Failure to specifically list a nonretained expert as an intended expert to be called at trial (as the plaintiff in Kalaba did) deprives the adversary of the opportunity to locate and depose these nonretained experts in advance of trial since nonretained experts are not required to be produced by the listing party for deposition, nor is an expert declaration required setting forth the anticipated areas of trial testimony. (Schrieber; supra, 22 Ca1.4th at 37, citing, Hurtado, supra. 222 Cal.App.3d at 1203.)
To avoid exclusion of expert testimony at trial, particular caution should be employed in designating nonretained experts to make sure that accurate name and address information is furnished for each and every such proffered nonretained expert.
Proper vs. Improper Supplemental Expert Designations
Another frequent mistake made by practitioners arises out of a fundamental misunderstanding of the nature and purpose for supplemental expert designations under C.C.P., § 2034.280.

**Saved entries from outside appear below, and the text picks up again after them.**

/-! ### After an action -/

/-- Whether an action found that it must wait, and changed nothing else (R139, R309). -/
def foundHeld (a : Act) (t : State) : Bool :=
  match a with
  | .fire slot vdesk r =>
    ((findLaunch t slot).map fun l => (deskOf l vdesk).ready.any fun x => x.held && x.firing == r.firing).getD false
  | .round slot node =>
    (((findLaunch t slot).bind fun l => courierOf l node).map fun q => q.state == .waiting && q.held).getD false
  | .make (.foldExchange _) => true
  | _ => false

/-- What waited is tried again. -/
def releaseHolds (s : State) : State :=
  { s with launches := s.launches.map fun l =>
      { l with
        desks := l.desks.map fun d => { d with ready := d.ready.map fun r => { r with held := false } }
        couriers := l.couriers.map fun q => { q with held := false } } }

/-- The nodes whose firings an action issued, as the detector counts them (R383). -/
def issuedBy (s : State) (a : Act) : List Nat :=
  let node (slot addr : Nat) : List Nat := ((findLaunch s slot).map fun l => memberOf l addr).toList
  match a with
  | .fire slot _ r => node slot (fNode r.firing)
  | .round slot n => node slot n
  | .event _ | .make _ | .copy _ _ | .wake _ _ _ _ | .sync _ _ | .aside _ _ _ | .block _ _ _ | .link _ _ => []

/-- MODE and SYNC tokens that nothing holds any longer leave the orders of R115 and R234. -/
def dropStale (s : State) : State :=
  { s with launches := s.launches.map fun l =>
      if l.modeQueue.isEmpty && l.syncQueue.isEmpty then l
      else { l with modeQueue := l.modeQueue.filter (modeHeld s l).contains, syncQueue := l.syncQueue.filter (syncStays l) } }

/-- The state that an action leaves, settled for the next one: nothing is issued, semaphores are read again where their waits are
(R355, R372), what waited may be tried again. -/
def settleAct (s : State) (a : Act) (t : State) : State :=
  let u := readQueues (performWaits (dropStale { t with issue := .none, tick := s.tick + 1 }))
  if foundHeld a t then u
  else
    releaseHolds { u with detector := { u.detector with
      issued := unionNat u.detector.issued ((issuedBy s a).filter u.detector.cycle.contains) } }

/-- One step of a machine whose instructions mean what `exec` says. -/
def stepWith (exec : Instr → State → Out) (s : State) : Out :=
  match picked s with
  | none => .next s
  | some a =>
    match runAct exec s a with
    | .next t => .next (settleAct s a t)
    | .fault r => .fault r
    | .refused r => .refused r

end Sys2Proof.Machine
end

The two most common mistakes made in supplementally designating experts, are: (1) improperly attempting to use the Supplemental Designation mechanism as a vehicle for further initial designation (including substituting initially-designated experts); and (2) supplementally designating an expert witness whose area of opinion is not responsive to an area of expertise initially designated by an adverse party.

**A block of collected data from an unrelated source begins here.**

/-- A compare node, a GATE node, a SEND node and a MMAZ node of 96 bits, an FADD and an EMIT of a block, and a LOOP, a TOKEN
and an ENDL of a round, each written bit by bit from its encoding, decode to that instruction with its operands.
(spec/03_instruction_words.md, spec/04_tag_frame_steering_instructions.md, spec/06_arithmetic_instructions.md,
spec/13_couriers.md.) -/
def Obligations.SpecWordsDecode : Prop :=
  decodeNode 0x226010000017FFFF00000000 =
    .ok (.clt (.node ⟨.bf16, .rne, .same, .dyad, false, 0, 2, 0x7FFFF, 0⟩)) ∧
  decodeNode 0x921020000027FFFF00000003 = .ok (.gate ⟨.u32, .rne, .same, .lit, false, 0, 4, 0x7FFFF, 3⟩) ∧
  decodeBlock 0x3044841000000000 = .ok (.fadd (.block ⟨2, 1, 1, 0, .f32, .rne, .operand, 0, 0⟩)) ∧
  decodeNode 0xB010083FFFFFFFFF00000042 = .ok (.send ⟨.u32, .rne, .same, .mono, true, 0, 0x7FFFF, 0x7FFFF, 0x42⟩) ∧
  decodeNode 0xC16018400017FFFF00000000 = .ok (.mmaz ⟨.bf16, .rne, .same, .dyad, true, 1, 2, 0x7FFFF, 0⟩) ∧
  decodeBlock 0x810C000000000001 = .ok (.emit ⟨0, 3, 0, 0, .i32, .rne, .reg, 0, 1⟩) ∧
  decodeRound 0x1300000800000004 = .ok (.loop 6 8 4) ∧ decodeRound 0x3400205100000000 = .ok (.token 0x40 5 8) ∧
  decodeRound 0x1700000000000006 = .ok (.endl 6 6)

/-- A node record decodes to nothing, with reason 3, exactly when its opcode is none of the shared, node-only and tensor
codes; a block word of opcode 0x88 or above, or of a reserved shared code, and a round word of a reserved opcode, zero among
them, are refused with reason 3. (spec/03_instruction_words.md.) -/
def Obligations.ReservedOpcodesAreRefused : Prop :=
  let shared := (List.range 0x29) ++ (List.range 0x12).map (· + 0x30) ++ [0x50, 0x51, 0x52] ++ (List.range 10).map (· + 0x60)
  let nodes := (List.range 13).map (· + 0x80) ++ (List.range 10).map (· + 0x90) ++ (List.range 10).map (· + 0xA0) ++
    (List.range 11).map (· + 0xB0) ++ (List.range 13).map (· + 0xC0) ++ [0xD0, 0xD1, 0xD2] ++ (List.range 7).map (· + 0xE0)
  let rounds := [0x01, 0x02, 0x03, 0x04, 0x05, 0x08, 0x09, 0x0A, 0x0B, 0x0C, 0x0D, 0x10, 0x11, 0x12, 0x3F]
  (∀ w, decodeNode w = .error 3 ↔ opcodeOf 96 w ∉ shared ++ nodes) ∧
  (∀ w, opcodeOf 64 w ∉ shared ++ (List.range 8).map (· + 0x80) → decodeBlock w = .error 3) ∧
  (∀ w, field w 58 6 ∉ rounds → decodeRound w = .error 3) ∧ decodeRound 0 = .error 3

/-- On every integer TYPE, in each included element, ADD, SUB, MUL, MAD, NEG and IDX give their result modulo 2^w, ADDS and
SUBS the sum and difference clamped to the TYPE's range, MULH the upper w bits of the full product, signed or unsigned by
TYPE, MIN, MAX and ABS the lesser, the greater and the magnitude, AND, OR, XOR, ANDN and NOT their bit operation, MOV a,
CONST b, and SEL b where the element's predicate in a is 1 and c elsewhere. Every excluded lane, or pair of lanes under a
64-bit TYPE, keeps the previous lane of wD, the result has n lanes, and nothing is raised.
(spec/06_arithmetic_instructions.md.) -/
def Obligations.IntegerElements : Prop :=
  ∀ x : ShArgs, intTy x.type = true → (wide x.type = true → x.n % 2 = 0) →
    let w := tyWidth x.type
    let elem (ls : List Lane) (e : Nat) : BitVec w := BitVec.ofNat w ((elems x.type ls).getD e 0)
    let a := elem x.a
    let b := elem x.b
    let c := elem x.c
    let sg : Bool := signedTy x.type
    let clamp (i : Int) : BitVec w := BitVec.ofInt w (max (-2 ^ (w - 1)) (min (2 ^ (w - 1) - 1) i))
    let less (p q : BitVec w) : Bool := if sg then p.slt q else p.ult q
    let gives (o : ShOut) (f : Nat → BitVec w) : Prop :=
      o.lanes.length = x.n ∧ allFlags o.raised = 0 ∧
      (∀ e < elemCount x.type x.n, x.incl.getD (laneOf x.type e) true = true → elem o.lanes e = f e) ∧
      ∀ k < x.n, x.incl.getD (if wide x.type then k - k % 2 else k) true = false → laneAt o.lanes k = laneAt x.prev k
    gives (fnAdd x) (fun e => a e + b e) ∧ gives (fnSub x) (fun e => a e - b e) ∧ gives (fnMul x) (fun e => a e * b e) ∧
    gives (fnMad x) (fun e => a e * b e + c e) ∧ gives (fnNeg x) (fun e => -a e) ∧
    gives (fnIdx x) (fun e => a e + b e <<< x.sh) ∧
    gives (fnAdds x) (fun e => if sg then clamp ((a e).toInt + (b e).toInt)
      else BitVec.ofNat w (min (2 ^ w - 1) ((a e).toNat + (b e).toNat))) ∧
    gives (fnSubs x) (fun e => if sg then clamp ((a e).toInt - (b e).toInt) else BitVec.ofNat w ((a e).toNat - (b e).toNat)) ∧
    gives (fnMulh x) (fun e => if sg then ((a e).signExtend (2 * w) * (b e).signExtend (2 * w)).extractLsb' w w
      else ((a e).setWidth (2 * w) * (b e).setWidth (2 * w)).extractLsb' w w) ∧
    gives (fnMin x) (fun e => if less (b e) (a e) then b e else a e) ∧
    gives (fnMax x) (fun e => if less (a e) (b e) then b e else a e) ∧
    gives (fnAbs x) (fun e => if sg && (a e).msb then -a e else a e) ∧
    gives (fnAnd x) (fun e => a e &&& b e) ∧ gives (fnOr x) (fun e => a e ||| b e) ∧ gives (fnXor x) (fun e => a e ^^^ b e) ∧
    gives (fnAndn x) (fun e => a e &&& ~~~b e) ∧ gives (fnNot x) (fun e => ~~~a e) ∧
    gives (fnMov x) a ∧ gives (fnConst x) b ∧ gives (fnSel x) (fun e => if predOf x.type x.a e then b e else c e)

Basham v. Babcock, supra, 44 Cal.App.4th at p. 1723. held that the restrictions set forth in C.C.P., § 2034(h) (since renumbered C.C.P., § 2034.280(a)), are mandatory and are narrowly construed given the importance of early and simultaneous exchange of expert witness disclosures. (Accord, Bonds, supra, 20 Cal.4th at 146-147.)
The facts in Basham were as follows: The Defendant in a malpractice case initially designated an IME/orthopedist to offer opinions on causation. He later supplementally designated a radiologist, also on causation. In holding the radiologist'S opinion properly excluded, the Court held "the plain language of § 2034.280(a) thus holds that a party may only use a supplemental expert designation if the party supplementing the expert witness list has not previously retained an expert to testify on that subject." (Basham, at l72~1724.) Thus, it is improper for a party to use a supplemental designation to add additional experts testifying on the same subject matters as previously designated experts, or as a means of substituting a new expert for a previously designated expert.

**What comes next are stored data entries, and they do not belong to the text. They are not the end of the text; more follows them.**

-- ==== Sys2Proof/Tests/Slice0.lean ====
section
/-! SUPPORT. Tests: ill-formed terms that the checks refuse, words decoded, worked examples of the specification, and a
witness for every statement with hypotheses: a concrete state and operands that meet them, with what `exec` answers there. -/

namespace Sys2Proof.Tests

-- One theorem at a time: elaborated together they need more threads than memory allows.
set_option Elab.async false

open Machine Safety

/-- A node record, none of whose options is set unless given. -/
def nr (type : Ty) (arity : Arity) (modx : BitVec 5 := 0) (lit : BitVec 32 := 0) (dsta : BitVec 19 := 2)
    (dstb : BitVec 19 := 0x7FFFF) (ord : Bool := false) (tagop : TagOp := .same) : NodeRec :=
  ⟨type, .rne, tagop, arity, ord, modx, dsta, dstb, lit⟩

/-- A block instruction, its unused fields zero. -/
def br (type : Ty) (d a b : BitVec 3) (imm : BitVec 32 := 0) (c : BitVec 3 := 0) (bsel : BSel := .reg) (m : BitVec 3 := 0) :
    BlockRec :=
  ⟨d, a, b, c, type, .rne, bsel, m, imm⟩

/-- Whether each instruction is refused with the least reason beside it (R93). -/
def refusedWith (l : List (Instr × Nat)) : Bool :=
  l.all fun p => !wellFormed p.1 && leastReason (reasonsOf p.1) == some p.2

/-- Whether each 96-bit word decodes to the instruction beside it, which is well formed. -/
def decodesNode (l : List (Nat × Instr)) : Bool := l.all fun p => okInstr (decodeNode p.1) == some p.2 && wellFormed p.2

/-- Whether each 64-bit word decodes as a block instruction to the instruction beside it. -/
def decodesBlock (l : List (Nat × Instr)) : Bool := l.all fun p => okInstr (decodeBlock p.1) == some p.2 && wellFormed p.2

/-- Whether each 64-bit word decodes as a round instruction to the instruction beside it. -/
def decodesRound (l : List (Nat × Instr)) : Bool := l.all fun p => okInstr (decodeRound p.1) == some p.2 && wellFormed p.2

/-! ### Ill-formed terms -/

/-- The checks of the shared functions in node form (R69 to R71, R79). -/
theorem test_refused_shared_nodes : refusedWith [
    (.add (.node (nr .i32 .dyad 1)), 5), (.cvt (.node (nr .f32 .mono 15)), 4), (.pkbf (.node (nr .bf16 .dyad 1)), 5),
    (.add (.node (nr .f32 .dyad)), 6), (.cvts (.node (nr .f32 .mono 5)), 6), (.fadd (.node (nr .e4m3 .dyad)), 6),
    (.neg (.node (nr .i32 .dyad)), 4), (.neg (.node (nr .i32 .mono 0 1)), 5), (.add (.node (nr .i32 .mono)), 4),
    (.add (.node (nr .i32 .dyad 0 1)), 5), (.add (.node (nr .u8 .lit 0 0x100)), 5), (.bfx (.node (nr .u32 .lit 0 0x40)), 5),
    (.classify (.node (nr .f32 .lit 0 0x400)), 5), (.mad (.node (nr .i32 .lit)), 4), (.bfi (.node (nr .u32 .dyad 0 0x8000)), 5),
    (.idx (.node (nr .u32 .mono)), 4), (.idx (.node (nr .u32 .dyad 0 0x40)), 5), (.const (.node (nr .i32 .dyad)), 4),
    (.const (.node (nr .pred .mono 0 2)), 5)] = true := by decide +kernel

/-- The checks of the shared functions in block form (R69 to R71, R75, R79). -/
theorem test_refused_shared_blocks : refusedWith [
    (.add (.block (br .f32 1 2 3)), 6), (.cvt (.block (br .f32 1 2 0 15)), 4), (.neg (.block (br .i32 1 2 0 0 0 .imm)), 4),
    (.neg (.block (br .i32 1 2 3)), 5), (.add (.block (br .i32 1 2 3 1)), 5), (.add (.block (br .i32 1 2 3 0 1)), 5),
    (.add (.block (br .i32 1 2 3 0 0 .imm)), 5), (.add (.block (br .u8 1 2 0 0x100 0 .imm)), 5),
    (.add (.block (br .i32 1 2 2 0 0 .operand)), 5), (.pkbf (.block (br .bf16 1 2 0 0 0 .imm)), 4),
    (.mad (.block (br .i32 1 2 3 1 4)), 5), (.idx (.block (br .u32 1 2 3 0 0 .imm)), 4), (.idx (.block (br .u32 1 2 3 0x40)), 5),
    (.const (.block (br .i32 1 0 0)), 4), (.const (.block (br .i32 1 2 0 0 0 .imm)), 5)] = true := by decide +kernel

/-- The checks of tag, frame, width and steering instructions (R103, R104). -/
theorem test_refused_tag_steering : refusedWith [
    (.pusht (nr .i32 .lit 3 16), 9), (.pusht (nr .i32 .mono 3 0 2 2 false .iter), 5), (.pusht (nr .u32 .mono), 6),
    (.popt (nr .i32 .dyad), 4), (.iter (nr .i32 .mono 0 1), 5), (.sett (nr .i32 .mono), 4), (.gett (nr .u64 .mono 3), 6),
    (.frame (nr .i32 .mono 0 0 0x7FFFF), 7), (.spawn (nr .i32 .lit 0 2), 9), (.spawn (nr .i32 .mono 0 0 0x7FFFF), 7),
    (.spawnt (nr .i32 .mono), 4), (.spawnt (nr .i32 .dyad 0 0 0x7FFFF), 7), (.free (nr .i32 .mono), 7),
    (.ctxw (nr .i32 .lit 0 33), 9), (.ctxw (nr .i32 .lit 0 0), 9), (.pack (nr .i32 .mono), 4), (.unpack (nr .i32 .mono 1), 5),
    (.recol (nr .i64 .lit 0 3), 9), (.recol (nr .i32 .lit 0 0), 9), (.steer (nr .i32 .dyad 5), 4), (.steer (nr .i32 .dyad 16), 5),
    (.merge (nr .i32 .mono 2), 5), (.gate (nr .i32 .dyad 0 3), 4), (.gate (nr .i32 .lit 0 256), 5),
    (.gaterel (nr .i32 .mono 0 0 0x7FFFF), 7), (.copy (nr .i32 .lit 1 5), 9), (.sink (nr .i32 .mono), 7), (.lpost (nr .i32 .mono 2), 5),
    (.waitlp (nr .i32 .mono 2), 5), (.sync (nr .i32 .mono 1), 5), (.seq (nr .f32 .mono), 6)] = true := by decide +kernel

By logical extension, a party also may not use the supplemental designation to designate an expert on a subject that is not "covered by an expert designated by an adverse party to the exchange." (C.C.P., § 2034.280(a).) This means the supplemental designation also cannot be employed to add new experts that could have been designated in the initial exchange of information, but may have been overlooked by the designating party at the time. Unless the adverse party had designated an expert in that specific area, such a nonresponsive supplemental designation is violative of § 2034.280, will likely result in exclusion of such improperly designated expert(s).
When in doubt, the most advisable course of action is therefore to move as timely as the need is perceived, for leave to augment your initial designation, pursuant to C.C.P., § 2034.620.